Problem requirements:
Every line from the one with "decode cfg2 ⟨0x0060, [1, 900]⟩" to the one with "decode cfg2 ⟨0x0010, [8, 0, 0]⟩", including those two, is to be copied exactly; all other lines of the entries below are left out.

• • •

theorem test_table_words_of_the_other_families :
    decodeTableWord 16 0b0110000001000000 = some (.posSample 6 0) ∧
    decodeTableWord 16 0b0111000001010000 = some (.encEdge 7 false) ∧
    decodeTableWord 16 0b1001000001010001 = some (.encPoll 9 0) ∧
    decodeTableWord 16 0b1010000001010010 = some (.encOdoreset 10) ∧
    decodeTableWord 16 0b1011000001010011 = some (.encRdfreq 11) ∧
    decodeTableWord 16 0b0000000001100000 = some (.adcPoll false 0) ∧
    decodeTableWord 16 0b0000000001110000 = some (.regRead 0) ∧
    decodeTableWord 16 0b0000000001110001 = some (.regWrite 0 0) := by decide +kernel

/-- Operands reach their fields in the order of the row. -/
theorem test_operands_in_order :
    decode cfg2 ⟨0x0010, [3, 2, 1]⟩ = .ok (.fltRaise .short 2 1) ∧
    decode cfg2 ⟨0x1031, [2, 1/2, 1, 5, 3, 1/4]⟩ = .ok (.pidSetparams 1 2 (1/2) 1 5 3 (1/4)) ∧
    decode cfg2 ⟨0x0060, [1, 900]⟩ = .ok (.adcPoll true 900) ∧
    decode cfg2 ⟨0x0071, [3, 0x8000]⟩ = .ok (.regWrite 3 0x8000) ∧
    decode cfg2 ⟨0x1050, [1]⟩ = .ok (.encEdge 1 true) := by decide +kernel

/-- 95_test_vectors X2 to X5 and X7 to X13. -/
theorem test_decoder_refusals :
    decode cfg2 ⟨0x1011, []⟩ = .refuse .channelOnGlobal ∧
    decode cfg2 ⟨0x0111, []⟩ = .refuse .reservedBits ∧
    decode cfg2 ⟨0x0016, []⟩ = .refuse .unknownOpcode ∧
    decode cfg2 ⟨0x2032, [5]⟩ = .refuse .noSuchChannel ∧
    decode cfg2 ⟨0x0010, [0, 0, 0]⟩ = .refuse .badFaultType ∧
    decode cfg2 ⟨0x0010, [8, 0, 0]⟩ = .refuse .badFaultType ∧
    decode cfg2 ⟨0x0031, [1, 0, 0, -1, 1, 0]⟩ = .refuse .badParam ∧
    decode cfg2 ⟨0x0031, [1, 0, 0, 1, 1, -1/10]⟩ = .refuse .badParam ∧
    decode cfg2 ⟨0x0050, [2]⟩ = .refuse .badOperand ∧
    decode cfg2 ⟨0x0021, [1025]⟩ = .refuse .badOperand ∧
    decode cfg2 ⟨0x0070, []⟩ = .refuse .badOperand := by decide +kernel

/-- No two rows of the map share a word: each pair differs in a bit that both rows fix. -/
theorem test_rows_do_not_overlap :
    Op.all.Pairwise fun a b => a.matchWord &&& a.mask &&& b.mask ≠ b.matchWord &&& a.mask &&& b.mask := by decide

/-- 30_encoding R91. -/
theorem test_pseudo_commands :
    (Pseudo.motStop 3).expand = [.motSetspeed 3 0] ∧ Pseudo.fltEnableall.expand = [.fltSetmask 0] ∧
    (Pseudo.encEdges 1 2 true).expand = [.encEdge 1 true, .encEdge 1 true] ∧
    Pseudo.adcIdle.expand = [.adcPoll false 0] := by decide +kernel

/-- 30_encoding R90, on the first lines of 95_test_vectors section 3. -/
theorem test_assembler :
    assembleLine "PID_SETPARAMS c1, 2, 1/2, 1, 5, 1, 0.25 ; gains".toList = some [⟨0x1031, [2, 1/2, 1, 5, 1, 1/4]⟩] ∧
    assembleLine "FLT_RAISE STALL, (3, 1)".toList = some [⟨0x0010, [4, 3, 1]⟩] ∧
    assembleLine "ENC_EDGES c0, 2, 0".toList = some [⟨0x0050, [0]⟩, ⟨0x0050, [0]⟩] := by decide +kernel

• • •

Response area:
    decode cfg2 ⟨0x0060, [1, 900]⟩ = .ok (.adcPoll true 900) ∧
    decode cfg2 ⟨0x0071, [3, 0x8000]⟩ = .ok (.regWrite 3 0x8000) ∧
    decode cfg2 ⟨0x1050, [1]⟩ = .ok (.encEdge 1 true) := by decide +kernel

/-- 95_test_vectors X2 to X5 and X7 to X13. -/
theorem test_decoder_refusals :
    decode cfg2 ⟨0x1011, []⟩ = .refuse .channelOnGlobal ∧
    decode cfg2 ⟨0x0111, []⟩ = .refuse .reservedBits ∧
    decode cfg2 ⟨0x0016, []⟩ = .refuse .unknownOpcode ∧
    decode cfg2 ⟨0x2032, [5]⟩ = .refuse .noSuchChannel ∧
    decode cfg2 ⟨0x0010, [0, 0, 0]⟩ = .refuse .badFaultType ∧
    decode cfg2 ⟨0x0010, [8, 0, 0]⟩ = .refuse .badFaultType ∧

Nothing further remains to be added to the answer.